Пулей залетев в комнату, закрываю дверь. Зверь лежит в том же положении. Осторожно положила апельсины на тумбу. Тихонько сажусь на край кровати. Растрёпанные волосы, пересохшие, слегка пухлые губы, по лицу, шее и груди рассыпаны бисером капельки пота. Глаза закрыты, и нет этого безумного взгляда, брови не сдвинуты на переносице, а даже наоборот как будто приподняты, а концы опущены вниз. Правильные, даже красивые черты лица, кожа без изъянов, волевой подбородок, красивая мощная шея, широкая грудь и сильные руки… В крови. Вспоминаю, как он легко разрезал кожу от шеи до поясницы. Нарастает чувство опасности, и хочется куда-то спрятаться, а не сидеть на краешке его постели. «А куда я спрячусь? – спрашиваю сама себя. – Только разозлю его». Закашлял и открыл глаза, уперевшись на локоть, выпил всю воду и лёг обратно. Тихонько взяла один апельсин и прошла, села в кресло.
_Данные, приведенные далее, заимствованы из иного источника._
theorem RoundTrip.vaddI32 (f : Tri) : Statement (.vaddI32 f) := fun w hw h =>
  have ⟨h1, h2, hg⟩ := tri_word (m := 86) (x := 0) (Option.some.inj h) hw (by decide) (by decide)
  (decode_eq h1 h2).trans (congrArg (fun q => Except.ok (Instr.vaddI32 q)) hg)

theorem RoundTrip.vsubI32 (f : Tri) : Statement (.vsubI32 f) := fun w hw h =>
  have ⟨h1, h2, hg⟩ := tri_word (m := 86) (x := 1) (Option.some.inj h) hw (by decide) (by decide)
  (decode_eq h1 h2).trans (congrArg (fun q => Except.ok (Instr.vsubI32 q)) hg)

theorem RoundTrip.vmulI32 (f : Tri) : Statement (.vmulI32 f) := fun w hw h =>
  have ⟨h1, h2, hg⟩ := tri_word (m := 86) (x := 2) (Option.some.inj h) hw (by decide) (by decide)
  (decode_eq h1 h2).trans (congrArg (fun q => Except.ok (Instr.vmulI32 q)) hg)

theorem RoundTrip.vmacI32 (f : Tri) : Statement (.vmacI32 f) := fun w hw h =>
  have ⟨h1, h2, hg⟩ := tri_word (m := 86) (x := 3) (Option.some.inj h) hw (by decide) (by decide)
  (decode_eq h1 h2).trans (congrArg (fun q => Except.ok (Instr.vmacI32 q)) hg)

theorem RoundTrip.vminI32 (f : Tri) : Statement (.vminI32 f) := fun w hw h =>
  have ⟨h1, h2, hg⟩ := tri_word (m := 87) (x := 0) (Option.some.inj h) hw (by decide) (by decide)
  (decode_eq h1 h2).trans (congrArg (fun q => Except.ok (Instr.vminI32 q)) hg)

theorem RoundTrip.vmaxI32 (f : Tri) : Statement (.vmaxI32 f) := fun w hw h =>
  have ⟨h1, h2, hg⟩ := tri_word (m := 87) (x := 1) (Option.some.inj h) hw (by decide) (by decide)
  (decode_eq h1 h2).trans (congrArg (fun q => Except.ok (Instr.vmaxI32 q)) hg)

theorem RoundTrip.vabsI32 (f : Bin) : Statement (.vabsI32 f) := fun w hw h =>
  have ⟨h1, h2, hg, hc⟩ := bin_word (m := 87) (x := 2) (Option.some.inj h) hw (by decide) (by decide)
  (decode_eq h1 h2).trans ((if_pos hc).trans (congrArg (fun q => Except.ok (Instr.vabsI32 q)) hg))

theorem RoundTrip.vnegI32 (f : Bin) : Statement (.vnegI32 f) := fun w hw h =>
  have ⟨h1, h2, hg, hc⟩ := bin_word (m := 87) (x := 3) (Option.some.inj h) hw (by decide) (by decide)
  (decode_eq h1 h2).trans ((if_pos hc).trans (congrArg (fun q => Except.ok (Instr.vnegI32 q)) hg))

theorem RoundTrip.vaddI16 (f : Tri) : Statement (.vaddI16 f) := fun w hw h =>
  have ⟨h1, h2, hg⟩ := tri_word (m := 88) (x := 0) (Option.some.inj h) hw (by decide) (by decide)
  (decode_eq h1 h2).trans (congrArg (fun q => Except.ok (Instr.vaddI16 q)) hg)

theorem RoundTrip.vsubI16 (f : Tri) : Statement (.vsubI16 f) := fun w hw h =>
  have ⟨h1, h2, hg⟩ := tri_word (m := 88) (x := 1) (Option.some.inj h) hw (by decide) (by decide)
  (decode_eq h1 h2).trans (congrArg (fun q => Except.ok (Instr.vsubI16 q)) hg)

theorem RoundTrip.vmulI16 (f : Tri) : Statement (.vmulI16 f) := fun w hw h =>
  have ⟨h1, h2, hg⟩ := tri_word (m := 88) (x := 2) (Option.some.inj h) hw (by decide) (by decide)
  (decode_eq h1 h2).trans (congrArg (fun q => Except.ok (Instr.vmulI16 q)) hg)

theorem RoundTrip.vmacI16 (f : Tri) : Statement (.vmacI16 f) := fun w hw h =>
  have ⟨h1, h2, hg⟩ := tri_word (m := 88) (x := 3) (Option.some.inj h) hw (by decide) (by decide)
  (decode_eq h1 h2).trans (congrArg (fun q => Except.ok (Instr.vmacI16 q)) hg)

theorem RoundTrip.vminI16 (f : Tri) : Statement (.vminI16 f) := fun w hw h =>
  have ⟨h1, h2, hg⟩ := tri_word (m := 89) (x := 0) (Option.some.inj h) hw (by decide) (by decide)
  (decode_eq h1 h2).trans (congrArg (fun q => Except.ok (Instr.vminI16 q)) hg)

theorem RoundTrip.vmaxI16 (f : Tri) : Statement (.vmaxI16 f) := fun w hw h =>
  have ⟨h1, h2, hg⟩ := tri_word (m := 89) (x := 1) (Option.some.inj h) hw (by decide) (by decide)
  (decode_eq h1 h2).trans (congrArg (fun q => Except.ok (Instr.vmaxI16 q)) hg)

theorem RoundTrip.vabsI16 (f : Bin) : Statement (.vabsI16 f) := fun w hw h =>
  have ⟨h1, h2, hg, hc⟩ := bin_word (m := 89) (x := 2) (Option.some.inj h) hw (by decide) (by decide)
  (decode_eq h1 h2).trans ((if_pos hc).trans (congrArg (fun q => Except.ok (Instr.vabsI16 q)) hg))

theorem RoundTrip.vnegI16 (f : Bin) : Statement (.vnegI16 f) := fun w hw h =>
  have ⟨h1, h2, hg, hc⟩ := bin_word (m := 89) (x := 3) (Option.some.inj h) hw (by decide) (by decide)
  (decode_eq h1 h2).trans ((if_pos hc).trans (congrArg (fun q => Except.ok (Instr.vnegI16 q)) hg))

theorem RoundTrip.vaddI8 (f : Tri) : Statement (.vaddI8 f) := fun w hw h =>
  have ⟨h1, h2, hg⟩ := tri_word (m := 90) (x := 0) (Option.some.inj h) hw (by decide) (by decide)
  (decode_eq h1 h2).trans (congrArg (fun q => Except.ok (Instr.vaddI8 q)) hg)

theorem RoundTrip.vsubI8 (f : Tri) : Statement (.vsubI8 f) := fun w hw h =>
  have ⟨h1, h2, hg⟩ := tri_word (m := 90) (x := 1) (Option.some.inj h) hw (by decide) (by decide)
  (decode_eq h1 h2).trans (congrArg (fun q => Except.ok (Instr.vsubI8 q)) hg)

theorem RoundTrip.vmulI8 (f : Tri) : Statement (.vmulI8 f) := fun w hw h =>
  have ⟨h1, h2, hg⟩ := tri_word (m := 90) (x := 2) (Option.some.inj h) hw (by decide) (by decide)
  (decode_eq h1 h2).trans (congrArg (fun q => Except.ok (Instr.vmulI8 q)) hg)

theorem RoundTrip.vmacI8 (f : Tri) : Statement (.vmacI8 f) := fun w hw h =>
  have ⟨h1, h2, hg⟩ := tri_word (m := 90) (x := 3) (Option.some.inj h) hw (by decide) (by decide)
  (decode_eq h1 h2).trans (congrArg (fun q => Except.ok (Instr.vmacI8 q)) hg)

theorem RoundTrip.vminI8 (f : Tri) : Statement (.vminI8 f) := fun w hw h =>
  have ⟨h1, h2, hg⟩ := tri_word (m := 91) (x := 0) (Option.some.inj h) hw (by decide) (by decide)
  (decode_eq h1 h2).trans (congrArg (fun q => Except.ok (Instr.vminI8 q)) hg)

theorem RoundTrip.vmaxI8 (f : Tri) : Statement (.vmaxI8 f) := fun w hw h =>
  have ⟨h1, h2, hg⟩ := tri_word (m := 91) (x := 1) (Option.some.inj h) hw (by decide) (by decide)
  (decode_eq h1 h2).trans (congrArg (fun q => Except.ok (Instr.vmaxI8 q)) hg)

theorem RoundTrip.vabsI8 (f : Bin) : Statement (.vabsI8 f) := fun w hw h =>
  have ⟨h1, h2, hg, hc⟩ := bin_word (m := 91) (x := 2) (Option.some.inj h) hw (by decide) (by decide)
  (decode_eq h1 h2).trans ((if_pos hc).trans (congrArg (fun q => Except.ok (Instr.vabsI8 q)) hg))

theorem RoundTrip.vnegI8 (f : Bin) : Statement (.vnegI8 f) := fun w hw h =>
  have ⟨h1, h2, hg, hc⟩ := bin_word (m := 91) (x := 3) (Option.some.inj h) hw (by decide) (by decide)
  (decode_eq h1 h2).trans ((if_pos hc).trans (congrArg (fun q => Except.ok (Instr.vnegI8 q)) hg))

theorem RoundTrip.vcvtF32Bf16 (f : BinH7) : Statement (.vcvtF32Bf16 f) := fun w hw h =>
  have ⟨h1, h2, hg, hc⟩ := binh7_word (m := 92) (x := 0) (Option.some.inj h) hw (by decide) (by decide)
  (decode_eq h1 h2).trans ((if_pos hc).trans (congrArg (fun q => Except.ok (Instr.vcvtF32Bf16 q)) hg))

theorem RoundTrip.vcvtF32F16 (f : BinH7) : Statement (.vcvtF32F16 f) := fun w hw h =>
  have ⟨h1, h2, hg, hc⟩ := binh7_word (m := 92) (x := 1) (Option.some.inj h) hw (by decide) (by decide)
  (decode_eq h1 h2).trans ((if_pos hc).trans (congrArg (fun q => Except.ok (Instr.vcvtF32F16 q)) hg))

theorem RoundTrip.vcvtBf16F32 (f : CvtHR) : Statement (.vcvtBf16F32 f) := fun w hw h =>
  have ⟨h1, h2, hg, hc⟩ := cvthr_word (m := 92) (x := 2) (Option.some.inj h) hw (by decide) (by decide)
  (decode_eq h1 h2).trans ((if_pos hc).trans (congrArg (fun q => Except.ok (Instr.vcvtBf16F32 q)) hg))

theorem RoundTrip.vcvtF16F32 (f : CvtHR) : Statement (.vcvtF16F32 f) := fun w hw h =>
  have ⟨h1, h2, hg, hc⟩ := cvthr_word (m := 92) (x := 3) (Option.some.inj h) hw (by decide) (by decide)
  (decode_eq h1 h2).trans ((if_pos hc).trans (congrArg (fun q => Except.ok (Instr.vcvtF16F32 q)) hg))

theorem RoundTrip.vcvtF32I32 (f : CvtR) : Statement (.vcvtF32I32 f) := fun w hw h =>
  have ⟨h1, h2, hg, hc⟩ := cvtr_word (m := 93) (x := 0) (Option.some.inj h) hw (by decide) (by decide)
  (decode_eq h1 h2).trans ((if_pos hc).trans (congrArg (fun q => Except.ok (Instr.vcvtF32I32 q)) hg))

theorem RoundTrip.vcvtI32F32 (f : CvtR) : Statement (.vcvtI32F32 f) := fun w hw h =>
  have ⟨h1, h2, hg, hc⟩ := cvtr_word (m := 93) (x := 1) (Option.some.inj h) hw (by decide) (by decide)
  (decode_eq h1 h2).trans ((if_pos hc).trans (congrArg (fun q => Except.ok (Instr.vcvtI32F32 q)) hg))

theorem RoundTrip.vcvtI16I32 (f : BinH7) : Statement (.vcvtI16I32 f) := fun w hw h =>
  have ⟨h1, h2, hg, hc⟩ := binh7_word (m := 93) (x := 2) (Option.some.inj h) hw (by decide) (by decide)
  (decode_eq h1 h2).trans ((if_pos hc).trans (congrArg (fun q => Except.ok (Instr.vcvtI16I32 q)) hg))

theorem RoundTrip.vcvtI8I16 (f : BinH7) : Statement (.vcvtI8I16 f) := fun w hw h =>
  have ⟨h1, h2, hg, hc⟩ := binh7_word (m := 93) (x := 3) (Option.some.inj h) hw (by decide) (by decide)
  (decode_eq h1 h2).trans ((if_pos hc).trans (congrArg (fun q => Except.ok (Instr.vcvtI8I16 q)) hg))

theorem RoundTrip.vqnt (f : Tri) : Statement (.vqnt f) := fun w hw h =>
  have ⟨h1, h2, hg⟩ := tri_word (m := 94) (x := 0) (Option.some.inj h) hw (by decide) (by decide)
  (decode_eq h1 h2).trans (congrArg (fun q => Except.ok (Instr.vqnt q)) hg)

theorem RoundTrip.vdq (f : Tri) : Statement (.vdq f) := fun w hw h =>
  have ⟨h1, h2, hg⟩ := tri_word (m := 94) (x := 1) (Option.some.inj h) hw (by decide) (by decide)
  (decode_eq h1 h2).trans (congrArg (fun q => Except.ok (Instr.vdq q)) hg)

theorem RoundTrip.vscl (f : Tri) : Statement (.vscl f) := fun w hw h =>
  have ⟨h1, h2, hg⟩ := tri_word (m := 94) (x := 2) (Option.some.inj h) hw (by decide) (by decide)
  (decode_eq h1 h2).trans (congrArg (fun q => Except.ok (Instr.vscl q)) hg)

theorem RoundTrip.vcomp (f : Tri) : Statement (.vcomp f) := fun w hw h =>
  have ⟨h1, h2, hg⟩ := tri_word (m := 94) (x := 3) (Option.some.inj h) hw (by decide) (by decide)
  (decode_eq h1 h2).trans (congrArg (fun q => Except.ok (Instr.vcomp q)) hg)

theorem RoundTrip.vexp2 (f : Bin) : Statement (.vexp2 f) := fun w hw h =>
  have ⟨h1, h2, hg, hc⟩ := bin_word (m := 95) (x := 0) (Option.some.inj h) hw (by decide) (by decide)
  (decode_eq h1 h2).trans ((if_pos hc).trans (congrArg (fun q => Except.ok (Instr.vexp2 q)) hg))

theorem RoundTrip.vrcp (f : Bin) : Statement (.vrcp f) := fun w hw h =>
  have ⟨h1, h2, hg, hc⟩ := bin_word (m := 95) (x := 1) (Option.some.inj h) hw (by decide) (by decide)
  (decode_eq h1 h2).trans ((if_pos hc).trans (congrArg (fun q => Except.ok (Instr.vrcp q)) hg))

theorem RoundTrip.vrsq (f : Bin) : Statement (.vrsq f) := fun w hw h =>
  have ⟨h1, h2, hg, hc⟩ := bin_word (m := 95) (x := 2) (Option.some.inj h) hw (by decide) (by decide)
  (decode_eq h1 h2).trans ((if_pos hc).trans (congrArg (fun q => Except.ok (Instr.vrsq q)) hg))

theorem RoundTrip.vlog2 (f : Bin) : Statement (.vlog2 f) := fun w hw h =>
  have ⟨h1, h2, hg, hc⟩ := bin_word (m := 95) (x := 3) (Option.some.inj h) hw (by decide) (by decide)
  (decode_eq h1 h2).trans ((if_pos hc).trans (congrArg (fun q => Except.ok (Instr.vlog2 q)) hg))

theorem RoundTrip.vcmpEqF32 (f : Tri) : Statement (.vcmpEqF32 f) := fun w hw h =>
  have ⟨h1, h2, hg⟩ := tri_word (m := 96) (x := 0) (Option.some.inj h) hw (by decide) (by decide)
  (decode_eq h1 h2).trans (congrArg (fun q => Except.ok (Instr.vcmpEqF32 q)) hg)

theorem RoundTrip.vcmpLtF32 (f : Tri) : Statement (.vcmpLtF32 f) := fun w hw h =>
  have ⟨h1, h2, hg⟩ := tri_word (m := 96) (x := 1) (Option.some.inj h) hw (by decide) (by decide)
  (decode_eq h1 h2).trans (congrArg (fun q => Except.ok (Instr.vcmpLtF32 q)) hg)

theorem RoundTrip.vcmpLeF32 (f : Tri) : Statement (.vcmpLeF32 f) := fun w hw h =>
  have ⟨h1, h2, hg⟩ := tri_word (m := 96) (x := 2) (Option.some.inj h) hw (by decide) (by decide)
  (decode_eq h1 h2).trans (congrArg (fun q => Except.ok (Instr.vcmpLeF32 q)) hg)

theorem RoundTrip.vcmpNeF32 (f : Tri) : Statement (.vcmpNeF32 f) := fun w hw h =>
  have ⟨h1, h2, hg⟩ := tri_word (m := 96) (x := 3) (Option.some.inj h) hw (by decide) (by decide)
  (decode_eq h1 h2).trans (congrArg (fun q => Except.ok (Instr.vcmpNeF32 q)) hg)

theorem RoundTrip.vcmpEqI32 (f : Tri) : Statement (.vcmpEqI32 f) := fun w hw h =>
  have ⟨h1, h2, hg⟩ := tri_word (m := 97) (x := 0) (Option.some.inj h) hw (by decide) (by decide)
  (decode_eq h1 h2).trans (congrArg (fun q => Except.ok (Instr.vcmpEqI32 q)) hg)

theorem RoundTrip.vcmpLtI32 (f : Tri) : Statement (.vcmpLtI32 f) := fun w hw h =>
  have ⟨h1, h2, hg⟩ := tri_word (m := 97) (x := 1) (Option.some.inj h) hw (by decide) (by decide)
  (decode_eq h1 h2).trans (congrArg (fun q => Except.ok (Instr.vcmpLtI32 q)) hg)

theorem RoundTrip.vcmpLeI32 (f : Tri) : Statement (.vcmpLeI32 f) := fun w hw h =>
  have ⟨h1, h2, hg⟩ := tri_word (m := 97) (x := 2) (Option.some.inj h) hw (by decide) (by decide)
  (decode_eq h1 h2).trans (congrArg (fun q => Except.ok (Instr.vcmpLeI32 q)) hg)

theorem RoundTrip.vcmpNeI32 (f : Tri) : Statement (.vcmpNeI32 f) := fun w hw h =>
  have ⟨h1, h2, hg⟩ := tri_word (m := 97) (x := 3) (Option.some.inj h) hw (by decide) (by decide)
  (decode_eq h1 h2).trans (congrArg (fun q => Except.ok (Instr.vcmpNeI32 q)) hg)

theorem RoundTrip.vand (f : Tri) : Statement (.vand f) := fun w hw h =>
  have ⟨h1, h2, hg⟩ := tri_word (m := 98) (x := 0) (Option.some.inj h) hw (by decide) (by decide)
  (decode_eq h1 h2).trans (congrArg (fun q => Except.ok (Instr.vand q)) hg)

theorem RoundTrip.vor (f : Tri) : Statement (.vor f) := fun w hw h =>
  have ⟨h1, h2, hg⟩ := tri_word (m := 98) (x := 1) (Option.some.inj h) hw (by decide) (by decide)
  (decode_eq h1 h2).trans (congrArg (fun q => Except.ok (Instr.vor q)) hg)

theorem RoundTrip.vxor (f : Tri) : Statement (.vxor f) := fun w hw h =>
  have ⟨h1, h2, hg⟩ := tri_word (m := 98) (x := 2) (Option.some.inj h) hw (by decide) (by decide)
  (decode_eq h1 h2).trans (congrArg (fun q => Except.ok (Instr.vxor q)) hg)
Сколько просидела в тишине, не знаю. Я просто сидела, как зомби, как под гипнозом. Вспоминала отрывками всё. Как необдуманно побежала на помощь, как Маша и Света готовились к встрече. Они были такие красивые. Вспомнила, как этот псих порезал Машу. Вспомнила удары. Его безумные тёмно-зелёные глаза.
– Зверь, – заходит Димон. – Спишь ещё?
– Болею, – наигранно слабым голосом ответил «больной».
– Дело есть одно, – проходит и садится на край кровати, подбирает окровавленную футболку, протягивает мне. – Постирай-ка в ванной.
Стирая футболку, стараюсь прислушаться. Хорошо, что дверь не захлопнулась.
– Ты куда её вчера увёл? Решил мой подарок себе припрятать? – голос Зверя.
– Да от тебя спрятал. Короче, она целка и ей уже двадцать. Можно хорошо продать. Что думаешь? – как можно тише произносит Димон.
Долгое молчание.
– Можно и продать. Хотя целок давно не было, – опять молчание. – Голова раскалывается, потом определимся.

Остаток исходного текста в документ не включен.